Andrea Marcialis : « S’il pleut, Way to Paris a un vrai carte à jouer dans l’Arc »

Courses / 27.09.2018

Andrea Marcialis : « S’il pleut, Way to Paris a un vrai carte à jouer dans l’Arc »

Installé depuis moins de deux années en France, Andrea Marcialis a déjà dépassé les 500.000 € de gains cette année. Un résultat remarquable pour celui qui a moins de 30 chevaux dans ses boxes. Surtout que dans 10 jours, il sera au départ du Qatar Prix de l’Arc de Triomphe et du Qatar Prix Marcel Boussac (Grs1)…

Par Adrien Cugnasse

En avril 2016, Andrea Marcialis, alors âgé de 32ans, a sellé son premier partant en tant qu’entraîneur français. Poussé par sa famille, il avait alors décidé de tourner la page des courses italiennes. Depuis cette date, sa maîtrise de la langue de Molière a grandement progressé. Tout comme celle du programme français. Il s’apprête à écrire une autre page de son odyssée hippique en s’attaquant à deux monuments de la France hippique, l’Arc et le Marcel Boussac. Au sujet de son premier partant dans la grande course française, le Cantilien nous a confié : « Way to Paris (Champs Élysées) est un cheval de Gr2 en terrain léger. Mais lorsqu’il pleut, il a la pointure pour les Grs1. En terrain lourd, il progresse de 10 longueurs ! C’est pour cette raison que nous n’avons jamais tenté les États-Unis, surtout que là-bas, il faut partir très vite, ce qu’il ne sait pas faire. Cette année, il va prendre part au Qatar Prix de l’Arc de Triomphe (Gr1). Si tout se passe bien, il pourrait ensuite tenter sa chance dans le Hong Kong Vase (Gr1) ou dans le Prix du Conseil de Paris (Gr2). Dans tous les cas, nous prierons pour avoir de la pluie. Pour l’Arc, je pense que Cristian Demuro, qui l’a monté lors de ses six dernières sorties, aura d’autres engagements. Alors j’espère trouver un autre très bon jockey. Le cheval n’est pas facile, mais si la météo est de notre côté, il peut vraiment faire quelque chose. Je l’espère sincèrement pour son propriétaire, Paolo Ferrario, qui nous a toujours soutenus. Avec Way to Paris, il a un très bon cheval, cinq fois dans les quatre premiers en six sorties au niveau Groupe cette année ! »

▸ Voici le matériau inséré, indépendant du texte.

-- ==== Sys2Proof/Machine/Validator.lean ====
section
/-!
DEFINITION. The validator: header and entry checks, claim placement, budgets and the time it takes (05_frames_and_fronds.md R159-R166,
R173; 03 R98, R99, R106; 04 R141; 06 R188, R192; 07 R205, R211; 08 R248; 09 R262, R263; 10 R293).
-/

namespace Sys2Proof.Machine

/-- Everything the validator looks at besides the half. -/
structure VEnv where
  /-- Build. -/
  build : Build
  /-- CHIP_ID. -/
  chip : Nat
  /-- TILE_ID. -/
  tile : Nat
  /-- TICK_PERIOD. -/
  per : Nat
  /-- REFRESH_RESERVE. -/
  rr : Nat
  /-- UNSCHED_MIN.SHARE. -/
  share : Nat
  /-- ENERGY_CAP.CAP. -/
  cap : Nat
  /-- ABI_SEL.LEVEL. -/
  lvl : Nat
  /-- CTL.SEQ_CHECK. -/
  seqCheck : Bool
  /-- STATUS.LOADED_V and SEQ.LOADED. -/
  loaded : Option Nat
  /-- S attribute of the program. -/
  secure : Bool
  /-- Active table. -/
  act : Nat → Region
  /-- Shadow table, while a commit is pending (R106). -/
  shd : Option (Nat → Region)
  /-- ENG domain on. -/
  eng : Bool

/-- W of R145. -/
def VEnv.w (v : VEnv) : Nat := v.rr / 2
/-- U of R163. -/
def VEnv.u (v : VEnv) : Nat := 2 * v.per * v.share / 64
/-- CAPL of R163. -/
def VEnv.capl (v : VEnv) : Nat := v.per * v.cap / 256
/-- Claims environment of the active table. -/
def VEnv.penv (v : VEnv) : PEnv := ⟨nBanks v.build, v.act⟩

/-- The bits of the ranges. -/
def maskOf (l : List (Nat × Nat)) : Nat := l.foldl (fun a r => a ||| ((2 ^ (r.1 + 1 - r.2) - 1) * 2 ^ r.2)) 0

/-- A bit outside the ranges is set. -/
def hasOther (e : Ent) (l : List (Nat × Nat)) : Bool := e.toNat &&& ((2 ^ 256 - 1) ^^^ maskOf l) != 0

/-- Header faults (codes 0x01-0x04), the first (R164). -/
def headerCode (v : VEnv) (h : Ent) : Nat :=
  if hasOther h [(19, 0), (33, 24), (52, 36), (73, 64), (127, 96)] then 0x01
  else if fld h 19 16 ≠ v.lvl then 0x02
  else if fld h 52 36 ≠ v.per then 0x03
  else match v.loaded with
    | some l => if v.seqCheck && hdrSeq h != (l + 1) % 65536 then 0x04 else 0
    | none => 0

/-- Field ranges the table of a kind names (R148-R156). -/
def kindBits (e : Ent) : List (Nat × Nat) :=
  [(3, 0), (24, 8)] ++
  match eKind e with
  | 0x1 => [(47, 32), (55, 48), (69, 64), (91, 72), (111, 96), (127, 112), (139, 128), (151, 144), (155, 152), (159, 156)]
  | 0x2 => [(47, 32), (69, 64), (91, 72), (127, 112), (132, 128), (159, 156)]
  | 0x3 => [(47, 32), (69, 64), (85, 72), (127, 112), (133, 128), (137, 136), (159, 156)]
  | 0x4 => [(69, 64), (85, 72), (111, 96), (121, 112), (125, 124), (128, 128), (135, 130), (155, 136), (157, 156)]
  | 0x5 => [(69, 64), (74, 72), (81, 76), (101, 82), (108, 104), (117, 112), (137, 136), (153, 144)]
  | 0x6 => [(4, 4), (47, 32), (69, 64), (85, 72), (127, 112), (132, 128), (153, 144)] ++ (if eDir e = 0 then [(55, 48)] else [])
  | 0x7 => [(73, 64)]
  | 0x8 => [(73, 64)]
  | 0x9 => [(75, 64), (112, 96)]
  | 0xA => [(72, 64), (91, 82)]
  | _ =>
    [(7, 4)] ++
    (if eSub e = 1 then [(79, 64), (89, 80), (91, 90), (95, 92), (100, 96), (107, 104), (119, 112), (134, 120)]
     else [(75, 64), (85, 80), (107, 88), (113, 108), (135, 116), (141, 136), (163, 144), (175, 164)])

/-- ROLE of a tree descriptor (09 R260). -/
def tRole (a : Ent) : Nat := fld a 91 90
/-- CHILD. -/
def tChild (a : Ent) : Nat := fld a 95 92
/-- NCHILD. -/
def tNchild (a : Ent) : Nat := fld a 100 96
/-- LEVEL. -/
def tLevel (a : Ent) : Nat := fld a 107 104

/-- Faults of a tree descriptor (09 R263). -/
def treeFault (a : Ent) : Bool :=
  hasOther a (kindBits a) || decide (2 ≤ tRole a) || (tRole a == 1 && (tNchild a == 0 || decide (tNchild a ≤ tChild a) || tLevel a == 0)) ||
  (tRole a == 0 && (tNchild a != 0 || tChild a != 0)) || decide (17 ≤ tNchild a)

/-- Faults of an optimizer descriptor (10 R293). -/
def optFault (a : Ent) : Bool :=
  let opt := fld a 66 64
  hasOther a (kindBits a) || decide (3 ≤ opt) ||
  (opt == 0 && (bit a 71 || fld a 113 108 != 0 || fld a 135 116 != 0)) ||
  (decide (opt ≤ 1) && (fld a 141 136 != 0 || fld a 163 144 != 0))

/-- Code 0x11 (R164). -/
def fieldFault (v : VEnv) (e : Ent) : Bool :=
  hasOther e (kindBits e) ||
  match eKind e with
  | 0x1 => eLines e == 0 || eBeats e == 0 || decide (eRpace e < 16) || decide (eLead e < 16) || decide (5 ≤ eOut e) || decide (7 ≤ eShape e)
  | 0x2 => eBeats e == 0 || ePace e == 0 || decide (16 < ePace e) || decide (7 ≤ eShape e)
  | 0x3 =>
    eBeats e == 0 || ePace e == 0 || decide (32 < ePace e) || eIn e == 3 || decide (7 ≤ eShape e) ||
    eLane e % nBanks v.build != 0 || (eBeats e % max 1 (beatsPerTile (eShape e) (inWidth (eIn e))) != 0)
  | 0x4 =>
    eLines e == 0 || decide (nLanes v.build < eLines e) || decide (2 ≤ eStats e) || (eStats e == 1 && eLines e % 2 == 1) ||
    (if ePreload e then ePreFmt e == 3 else ePreRgn e != 0 || ePreLine e != 0 || ePreFmt e != 0)
  | 0x5 =>
    let a := eAction e
    decide (5 ≤ a) ||
    (if a = 1 ∨ a = 2 then !(decide (1 ≤ eCloseFmt e) && (decide (eCloseFmt e ≤ 0xB) || eCloseFmt e == 0xD))
     else eCloseRgn e != 0 || eCloseLine e != 0 || eCloseFmt e != 0) ||
    (if a = 0 ∨ a = 3 then eCpace e != 0 else eCpace e == 0) ||
    (if a = 2 then decide (2 ≤ eStatsOut e) else eStatsOut e != 0) ||
    (a != 4 && eAux e != 0)
  | 0x6 => eBeats e == 0 || decide (2048 < eBeats e) || ePace e == 0 || decide (16 < ePace e)
  | 0x7 => fld e 73 64 == 0
  | 0x8 => fld e 73 64 == 0
  | 0xB => if eSub e = 1 then treeFault e else optFault e
  | _ => false

/-- Code 0x12: refused at behaviour level 1 (R148). -/
def level1Fault (e : Ent) : Bool :=
  match eKind e with
  | 0x1 => eOut e != 0
  | 0x4 => eStats e != 0
  | 0x5 => decide (2 ≤ eAction e) || (eAction e == 1 && !(eCloseFmt e == 1 || eCloseFmt e == 3))
  | 0x6 => true
  | 0xB => true
  | _ => false

/-- A region use of a frond: region number, permissions R and W, lines, formats allowed (none for any), and whether R99 bars it. -/
structure RgnUse where
  /-- Region number. -/
  n : Nat
  /-- Needs R. -/
  r : Bool
  /-- Needs W. -/
  w : Bool
  /-- First line. -/
  first : Nat
  /-- Lines. -/
  lines : Nat
  /-- Allowed FMT. -/
  fmts : Option (List Nat)
  /-- The frond is an EGRESS. -/
  egr : Bool
  /-- A mirror region is refused as MIRROR (R141, R248, R293). -/
  noMirror : Bool
deriving DecidableEq, Repr

/-- An AUX entry of the type, within COUNT (code 0x19). -/
def auxOk (ents : Ents) (count i sub : Nat) : Bool :=
  decide (1 ≤ i) && decide (i ≤ count) && eKind (ents i) == 0xB && eSub (ents i) == sub

/-- The regions a frond uses (03 R98; 08 R228, R248; 10 R287, R293). -/
def rgnUses (tbl : Nat → Region) (ents : Ents) (count i : Nat) : List RgnUse :=
  let e := ents i
  match eKind e with
  | 0x1 => [⟨eRgn e, true, false, eLine e, eLines e, none, true, false⟩]
  | 0x2 => [⟨eRgn e, false, true, eLine e, eBeats e, none, false, true⟩]
  | 0x4 =>
    if ePreload e then
      let el := if eStats e = 1 then eLines e / 2 else eLines e
      [⟨ePreRgn e, true, false, ePreLine e, cdiv (el * inWidth (ePreFmt e)) 128, none, false, true⟩]
    else []
  | 0x5 =>
    let lanes := match opener ents i (eRgn e) with | some o => eLines (ents o) | none => 0
    if eAction e = 1 ∨ eAction e = 2 then
      [⟨eCloseRgn e, false, true, eCloseLine e, cdiv (closeBytes (eCloseFmt e) lanes) 128, some [eCloseFmt e, 0], false, true⟩]
    else if eAction e = 4 ∧ auxOk ents count (eAux e) 2 = true then
      let a := ents (eAux e)
      let wf := (tbl (fld a 85 80)).fmt
      let n := lanes / optU wf
      let ls := optLs wf (fld a 71 71)
      [⟨fld a 85 80, true, true, fld a 107 88, n, none, false, true⟩] ++
      (if 1 ≤ fld a 66 64 then [⟨fld a 113 108, true, true, fld a 135 116, n * ls, none, false, true⟩] else []) ++
      (if fld a 66 64 = 2 then [⟨fld a 141 136, true, true, fld a 163 144, n * ls, none, false, true⟩] else [])
    else []
  | _ => []

/-- The region refuses the use under code 0x15 (03 R98, R99; 01 R26). Fronds act in ring 0. -/
def useFault (lvl : Nat) (secure : Bool) (tbl : Nat → Region) (u : RgnUse) : Bool :=
  let r := tbl u.n
  !r.valid || r.mode != 0 || (r.secure && !secure) ||
  (u.r && (!r.perm 0 0 || (u.egr && lvl == 1 && r.fmt != 0))) || (u.w && !r.perm 0 1) ||
  decide (u.first < r.base * 32) || decide (r.limit * 32 + 31 < u.first + u.lines - 1) ||
  (match u.fmts with | some l => !l.contains r.fmt | none => false)

/-- Code 0x15 for an entry under a table. -/
def regionFault (lvl : Nat) (secure : Bool) (tbl : Nat → Region) (ents : Ents) (count i : Nat) : Bool :=
  (rgnUses tbl ents count i).any (useFault lvl secure tbl)

/-- Code 0x16 for an entry under a table. -/
def mirrorFault (tbl : Nat → Region) (ents : Ents) (count i : Nat) : Bool :=
  (rgnUses tbl ents count i).any fun u => u.noMirror && (tbl u.n).mirror

/-- Code 0x17 (R161; 06 R188; 07 R211). -/
def sizeFault (r : Region) (e : Ent) : Bool :=
  eKind e == 1 &&
  (let f := r.fmt
   if eOut e = 0 then
     decide (6 ≤ f) || eLines e != eBeats e || eBeats e % (shapeElems (eShape e) * plainWidth f / 128) != 0
   else
     let w := outWidth (eOut e)
     let bt := beatsPerTile (eShape e) w
     let tiles := eBeats e / bt
     f == 0 || decide (0x10 < f) || (f == 0x0C && decide (128 < shapeCols (eShape e) * w)) || eBeats e % bt != 0 ||
     (if isEpc f then decide (storedLines f (eShape e) tiles < eLines e) else storedLines f (eShape e) tiles != eLines e))

/-- Last read slot of line j of an EGRESS. -/
def egrSlot (r : Region) (e : Ent) (j : Nat) : Nat :=
  let t := eStart e + j * eRpace e / 16
  if r.mirror then twinSlot (eLine e + j) (twinLine r (eLine e + j)) t else t

/-- ready(j) of R160. -/
def egrReady (r : Region) (e : Ent) (j : Nat) : Nat := egrSlot r e j + (if r.mirror then 17 else 16)

/-- R160 broken. -/
def feedFault (r : Region) (e : Ent) : Bool :=
  let p := eStart e + eLead e
  (List.range (eBeats e)).any (fun k => decide (p + k < egrReady r e (cdiv ((k + 1) * eLines e) (eBeats e) - 1))) ||
  (List.range (eLines e)).any fun j =>
    decide (32 ≤ j) && decide (eStart e + j * eRpace e / 16 + 16 < p + (j - 32) * eBeats e / eLines e)

/-- What the validator keeps of a group. -/
structure VGroup where
  /-- Entry of its OPEN_GROUP. -/
  idx : Nat
  /-- Its START. -/
  start : Nat
  /-- First lane. -/
  lane : Nat
  /-- Lanes. -/
  lanes : Nat
  /-- STATS = 1. -/
  stats : Bool
  /-- WLSB. -/
  wlsb : Int
  /-- Offset of the clears or preload writes from START. -/
  off : Nat
  /-- Closed by an entry, with the last sclk of its span (R227). -/
  closeEnd : Option Nat
  /-- Last add or FORWARD read claimed. -/
  lastUse : Option Nat
  /-- Last claim of a FORWARD with DIR = 0. -/
  fwdEnd : Option Nat
  /-- TREE_ID of its FORWARDs. -/
  tree : Option Nat
  /-- NCHILD and LEVEL of its DIR = 1 fronds. -/
  kids : Option (Nat × Nat)
  /-- CHILD numbers named. -/
  named : List Nat
  /-- Adds claimed: lane, sclk and order class, 0 for INGRESS_ACC, CHILD + 1 for a partial (09 R261). -/
  adds : List (Nat × Nat × Nat)
deriving DecidableEq, Repr

/-- State of a validation. -/
structure VSt where
  /-- START of the last timed entry. -/
  prev : Nat
  /-- Groups seen, by number. -/
  groups : List (Nat × VGroup)
  /-- Thallus accesses placed: bank, slot, row. -/
  thl : List (Nat × Nat × Nat)
  /-- Presentations placed. -/
  egr : List Nat
  /-- Consumptions placed. -/
  ing : List Nat
  /-- Bank slots placed: bank, slot. -/
  acc : List (Nat × Nat)
  /-- Ingress windows: TAG, first and last sclk. -/
  tags : List (Nat × Nat × Nat)
  /-- Egress contexts: START and last presentation. -/
  ctxs : List (Nat × Nat)
  /-- A of R163. -/
  a : Nat
  /-- Claims placed, row commands apart. -/
  c : Nat
deriving DecidableEq, Repr

/-- The start of a validation. -/
def VSt.init : VSt := ⟨0, [], [], [], [], [], [], [], 0, 0⟩

/-- Accesses of a bank in sclk order. -/
def VSt.bank (st : VSt) (b : Nat) : List (Nat × Nat) :=
  sortBy (fun x y => decide (x.1 ≤ y.1)) ((st.thl.filter fun x => x.1 == b).map fun x => (x.2.1, x.2.2))

/-- Code 0x14 (R159, R164). -/
def timeFault (v : VEnv) (st : VSt) (e : Ent) (cs : List Claim) : Bool :=
  decide (v.per < eStart e + 65) ||
  cs.any (fun c => decide (v.per < c.t + 65) || (c.cls == 2 && decide (c.t < 24))) ||
  (List.range 16).any fun b =>
    let mine := bankAccs cs b
    !mine.isEmpty &&
      (rowCmds none (sortBy (fun x y => decide (x.1 ≤ y.1)) (st.bank b ++ mine))).1.any fun r => decide (r.1 < 0)

/-- Group under its number. -/
def VSt.grp (st : VSt) (g : Nat) : Option VGroup := smGet st.groups g

/-- The group is open at sclk t for R162 (R227). -/
def VGroup.openAt (g : VGroup) (t : Nat) : Bool :=
  decide (g.start ≤ t) && (match g.closeEnd with | some c => decide (t ≤ c) | none => true)

/-- Last clear or preload write of a lane. -/
def VGroup.clearAt (g : VGroup) (nb lane : Nat) : Nat := g.start + g.off + (lane - g.lane) / nb
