/-- PAUSE, RESUME and ABORT (14 R389). -/
def rebuildPauseOp (s : State) : State :=
  if s.spr.rebuild = .running then { s with spr := { s.spr with rebuild := .paused } } else s
/-- RESUME. -/
def rebuildResumeOp (s : State) : State :=
  if s.spr.rebuild = .paused then { s with spr := { s.spr with rebuild := .running } } else s
/-- ABORT. -/
def rebuildAbortOp (s : State) : State :=
  if s.spr.rebuild = .waking ∨ s.spr.rebuild = .running ∨ s.spr.rebuild = .paused then pruneQueue (rebuildIdle s) else s

/-- The write of a rebuild step took its slot: the front advances (14 R388, R389). -/
def rebuildAdvance (s : State) : State :=
  let f := s.spr.front + 1
  if 1048576 ≤ f then
    logErr { s with spr := { s.spr with front := 1048576, rebuild := .done, serves := true } } 0x0A 3 (mkFld 3 0 s.spr.pos)
  else { s with spr := { s.spr with front := f } }

end Sys2Proof.Machine
end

Un cheval difficile. Souvent placé, en signant de belles fins de course comme dans le Grand Prix de Chantilly (Gr2), dans le Prix d'Hédouville ou dans le Prix Exbury (Grs3), Way to Paris n’a pour l’instant jamais gagné en France. Son entraîneur nous a expliqué : « C’est un cheval que nous avons fait vieillir. Nous l’avons attendu et nous sommes récompensés par le fait qu’il est bien mieux que l’année dernière. C’est à ce jour le sujet le plus compliqué que j’aie eu à entraîner. Le matin, il faut vraiment le respecter car il a beaucoup de caractère. Si on le braque, si on lui demande trop, il devient difficile à la piste le lendemain. C’est aussi un cheval très chaud et fort. Avec lui, on travaille avant tout le mental. Il faut donc le faire venir avec les courses. Et à Deauville, après deux mois sans compétition, il a mal couru. Surtout qu’en août il faisait chaud et il déteste cela. Dernièrement, à ParisLongchamp, il a un peu tiré et s’est classé quatrième du Qatar Prix Foy (Gr2), derrière trois gagnants de Gr1, Waldgeist (Galileo), Talismanic (Medaglia d'Oro) et Cloth of Stars (Sea the Stars). Dans l’absolu, suivre Waldgeist quand il accélère sur 2.400m, c’est difficile. Et ça l’est d’autant plus pour Way to Paris, dont la distance idéale doit se situer autour des 2.800m. Il a le niveau pour courir face à ces chevaux, mais il faut composer avec sa nature. C’est un sujet qu’on est obligé de faire courir derrière. On ne peut pas le faire partir fort, il sort d’ailleurs régulièrement mal des boîtes. Mais, très souvent, il signe de superbes fins de course, en refaisant beaucoup de terrain, comme lors du Grand Prix de Chantilly (Gr2). Dans le parcours, on doit le faire dormir à l’arrière-garde. Si vous le placez parmi les trois ou quatre premiers, il peut se mettre à tirer. Mon souhait, c’est qu’il pleuve pour l’Arc. Si tel est le cas, beaucoup de chevaux vont venir à l’extérieur et nous aurons une carte à jouer. »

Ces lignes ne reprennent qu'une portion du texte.